После возвращения из Токио в Москву я опубликовал в журнале «Новый мир» книгу «Ветка сакуры. Рассказ о том, что за люди японцы». Именно ее можно считать воплощением моего творческого кредо: убедить читателя, что нельзя мерять чужую жизнь на свой аршин, нельзя опираться лишь на привычную систему ценностей и критериев, ибо они отнюдь не универсальны, как и грамматические нормы нашего родного языка.

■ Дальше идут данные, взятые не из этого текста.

/-- The head's ACK in mid-operation, by whether the transfer ends its word. -/
theorem exec_ack_next (h : s.underWay op q now timer (next :: rest) gathered kept) (data : Word) :
    exec (.ack data) s = .next (if now.endsWord
      then (s.quiet.setCount now.region 0).ackWord op (next :: rest) (gather op now gathered data) kept
      else (s.quiet.setCount now.region 0).presentNext next rest (gather op now gathered data) kept) := by
  obtain ⟨hpin, hq, hphase⟩ := h
  have hpresents : s.dev.phase.presents = true := by rw [hphase]; rfl
  refine (happen_of (f := fun s => s.acked data) hpin hpresents).trans (congrArg _ ?_)
  simp only [State.acked, State.quiet_dev, hphase, hq, State.ackHead]

/-- A transfer inside its word: the bytes so far are carried on. -/
theorem exec_ack_inside (h : s.underWay op q now timer (next :: rest) gathered kept) (he : now.endsWord = false)
    (data : Word) :
    exec (.ack data) s = .next (s.movedOn now.region next rest (gather op now gathered data) kept) := by
  rw [exec_ack_next h, he, if_neg Bool.false_ne_true, presentNext_counted]

/-- A transfer that ends its word: the word is handed on, and the next word begins. -/
theorem exec_ack_word (h : s.underWay op q now timer (next :: rest) gathered kept) (he : now.endsWord = true)
    (data : Word) : exec (.ack data) s = .next
      (((s.quiet.setCount now.region 0).receive op (gather op now gathered data)).presentNext next rest 0
        (keepWord op kept (gather op now gathered data))) := by
  rw [exec_ack_next h, he, if_pos rfl, State.ackWord]

/-- An operation that is no fill hands its words to no slot (R140). -/
theorem receive_of_ne (s : State) (hk : ∀ i, op.kind ≠ .fill i) (w : Word) : s.receive op w = s := by
  cases hop : op.kind with
  | fill i => exact absurd hop (hk i)
  | _ => simp only [State.receive, hop]

/-- A fill's word joins its slot's received words (R54, R140). -/
theorem receive_fill {i : SlotId} {f : Fill} (hk : op.kind = .fill i) (hf : s.slots[i] = some f) (w : Word) :
    s.receive op w = { s with slots := setAt s.slots i (some { f with received := f.received ++ [w] }) } := by
  simp only [State.receive, hk, hf, Option.map_some]

/-- A transfer that ends a word of an operation other than a fill. -/
theorem exec_ack_word_of_ne (h : s.underWay op q now timer (next :: rest) gathered kept) (he : now.endsWord = true)
    (hk : ∀ i, op.kind ≠ .fill i) (data : Word) :
    exec (.ack data) s =
      .next (s.movedOn now.region next rest 0 (keepWord op kept (gather op now gathered data))) := by
  rw [exec_ack_word h he, receive_of_ne _ hk, presentNext_counted]

/-- A transfer that ends a word of a fill. -/
theorem exec_ack_word_fill {i : SlotId} {f : Fill} (h : s.underWay op q now timer (next :: rest) gathered kept)
    (he : now.endsWord = true) (hk : op.kind = .fill i) (hf : s.slots[i] = some f) (data : Word) :
    exec (.ack data) s = .next { s.movedOn now.region next rest 0 kept with
      slots := setAt s.slots i (some { f with received := f.received ++ [gather op now gathered data] }) } := by
  have hkept (w : Word) : keepWord op kept w = kept := by rw [keepWord, hk]; rfl
  rw [exec_ack_word h he, hkept, receive_fill (s := s.quiet.setCount now.region 0) hk hf, ← presentNext_counted]
  rfl

/-- A write takes no data (R137, R140). -/
theorem gather_write (hk : op.kind.isWrite = true) (data : Word) : gather op now gathered data = 0 := by
  rw [gather, hk]
  rfl

end Ack

/-- Settles O34, by whether the transfer ends its word, and then by the kind of the head. -/
theorem ackRecordsTransferAndPresentsNext : Obligations.AckRecordsTransferAndPresentsNext := by
  unfold Obligations.AckRecordsTransferAndPresentsNext
  intro data s op q now next timer rest gathered kept h time word
  refine ⟨fun he hread => ?_, fun he hwrite => ?_, fun he hwrite => ?_, fun he hk => ?_, fun i f he hk hf => ?_⟩
  · rw [exec_ack_inside h he, gather_read hread]
    rfl
  · rw [exec_ack_inside h he, gather_write hwrite]
    rfl
  · have hfill : ∀ i, op.kind ≠ .fill i := fun i hk => by rw [hk] at hwrite; cases hwrite
    have hkept (w : Word) : keepWord op kept w = kept := by
      cases hop : op.kind with
      | drain p | portWrite k wt => rw [keepWord, hop]; rfl
      | _ => rw [hop] at hwrite; cases hwrite
    rw [exec_ack_word_of_ne h he hfill, hkept]
    rfl
  · have hread : op.kind.isWrite = false := by obtain hk | ⟨k, hk⟩ := hk <;> rw [hk] <;> rfl
    have hfill : ∀ i, op.kind ≠ .fill i := by obtain hk | ⟨k, hk⟩ := hk <;> simp [hk]
    have hkept (w : Word) : keepWord op kept w = kept ++ [w] := by
      obtain hk | ⟨k, hk⟩ := hk <;> rw [keepWord, hk] <;> rfl
    rw [exec_ack_word_of_ne h he hfill, hkept, gather_read hread]
    rfl
  · rw [exec_ack_word_fill h he hk hf, gather_read (by rw [hk]; rfl)]
    rfl

/-! ### Orphan transfers (R136, R196) -/

section Orphans

variable {s : State} {orphan : Transfer} {timer : Nat}

/-- An orphan transfer leaves the bus, and the Device Port turns to the head (R136). -/
theorem endOrphan_eq (s : State) : s.endOrphan = { s with dev := s.dev.turnTo s.regions s.dev.queue } := rfl

theorem acked_orphan (h : s.dev.phase = .clearing orphan timer) (data : Word) : s.acked data = s.endOrphan := by
  simp only [State.acked, h]

theorem errored_orphan (h : s.dev.phase = .clearing orphan timer) : s.errored = s.endOrphan := by
  simp only [State.errored, h]

theorem timedOut_orphan (h : s.dev.phase = .clearing orphan timer) : s.timedOut = s.endOrphan := by
  simp only [State.timedOut, h]

theorem exec_ack_eq (data : Word) (s : State) :
    exec (.ack data) s = happen s s.dev.phase.presents fun s => s.acked data := rfl

theorem exec_err_eq (withAck : Bool) (s : State) :
    exec (.err withAck) s = happen s s.dev.phase.presents State.errored := rfl

theorem exec_readyTimeout_eq (s : State) : exec .readyTimeout s =
    happen s (s.runsOut s.dev.phase.left) fun s => (s.elapse (s.dev.phase.left.getD 0)).timedOut := rfl

/-- The ready timer of an orphan transfer runs out (R136, R197). -/
theorem exec_readyTimeout_orphan (hp : s.porPin = false) (h : s.dev.phase = .clearing orphan timer)
    (hs : s.noneSooner timer) : exec .readyTimeout s = .next (s.quiet.elapse timer).endOrphan := by
  have hleft : s.dev.phase.left = some timer := by rw [h]; rfl
  have helapsed : (s.quiet.elapse timer).dev.phase = .clearing orphan (timer - timer) := congrArg (DevPhase.age timer) h
  rw [exec_readyTimeout_eq, happen_runsOut hp hleft hs, State.quiet_dev, hleft, Option.getD_some,
    timedOut_orphan helapsed]

end Orphans

/-- Settles O40, by the answer. -/
theorem orphanAnswersAreDiscarded : Obligations.OrphanAnswersAreDiscarded := by
  unfold Obligations.OrphanAnswersAreDiscarded
  refine ⟨fun data withAck s orphan timer hp h => ?_, fun data withAck s h => ?_, fun s => rfl⟩
  · have hpresents : s.dev.phase.presents = true := by rw [h]; rfl
    have hleft : s.dev.phase.left = some timer := by rw [h]; rfl
    refine ⟨?_, ?_, fun hs => ?_, fun hs => ?_⟩
    · rw [exec_ack_eq, happen_of hp hpresents, acked_orphan (s := s.quiet) h]
      rfl
    · rw [exec_err_eq, happen_of hp hpresents, errored_orphan (s := s.quiet) h]
      rfl
    · rw [exec_readyTimeout_orphan hp h hs, endOrphan_eq]
      rfl
    · rw [exec_readyTimeout_eq, happen_runsOut_later hleft hs]
  · have hpresents : s.dev.phase.presents = false := by rw [h]; rfl
    have hleft : s.dev.phase.left = none := by rw [h]; rfl
    refine ⟨?_, ?_, ?_⟩
    · rw [exec_ack_eq, happen_not hpresents]
    · rw [exec_err_eq, happen_not hpresents]
    · rw [exec_readyTimeout_eq, happen_runsOut_stopped hleft]

end Sys2Proof.Machine

/-! ## Transfers of an operation, and the device bus

The transfers of a word are those of the units that hold a needed lane, in the units' order (R137); what each carries is
said of the list of units, and which units those are by the device's width. -/

namespace Sys2Proof.Machine

section Transfers

variable {r : RegionId} {write : Bool} {l : LineAddr} {i : WordIdx} {need : Lanes} {d : Word}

Попытка создать путеводитель по народной душе, сформулировать «грамматику жизни», дабы объяснить незнакомую страну через ее народ, была новшеством для нашей тогдашней публицистики. Но дело не только в своеобразии замысла. И не только в том, что «Ветку сакуры» впервые опубликовал Александр Твардовский, когда выход каждого номера его столь же опального, сколь и популярного «Нового мира» становился событием в духовной жизни страны. Хотя оба этих обстоятельства, безусловно, усилили редкий для журналистской книги резонанс.
Главной причиной поразительной для самого автора популярности «Ветки сакуры» стало другое. Читатель воспринял это произведение как призыв смотреть на окружающий мир без предвзятости, без идеологических шор. Самой большой в моей жизни похвалой были тогда слова Константина Симонова: «Для нашего общества эта книга – такой же глоток свежего воздуха, как песни Окуджавы…»
Но именно поэтому «Ветка сакуры», а десять лет спустя «Корни дуба» вызвали нарекания идеологических ведомств. Обеим книгам досталось по полной программе: приостанавливали подготовку к печати, рассыпали набор, требовали изменений и сокращений. Пришлось кое в чем пойти на компромиссы.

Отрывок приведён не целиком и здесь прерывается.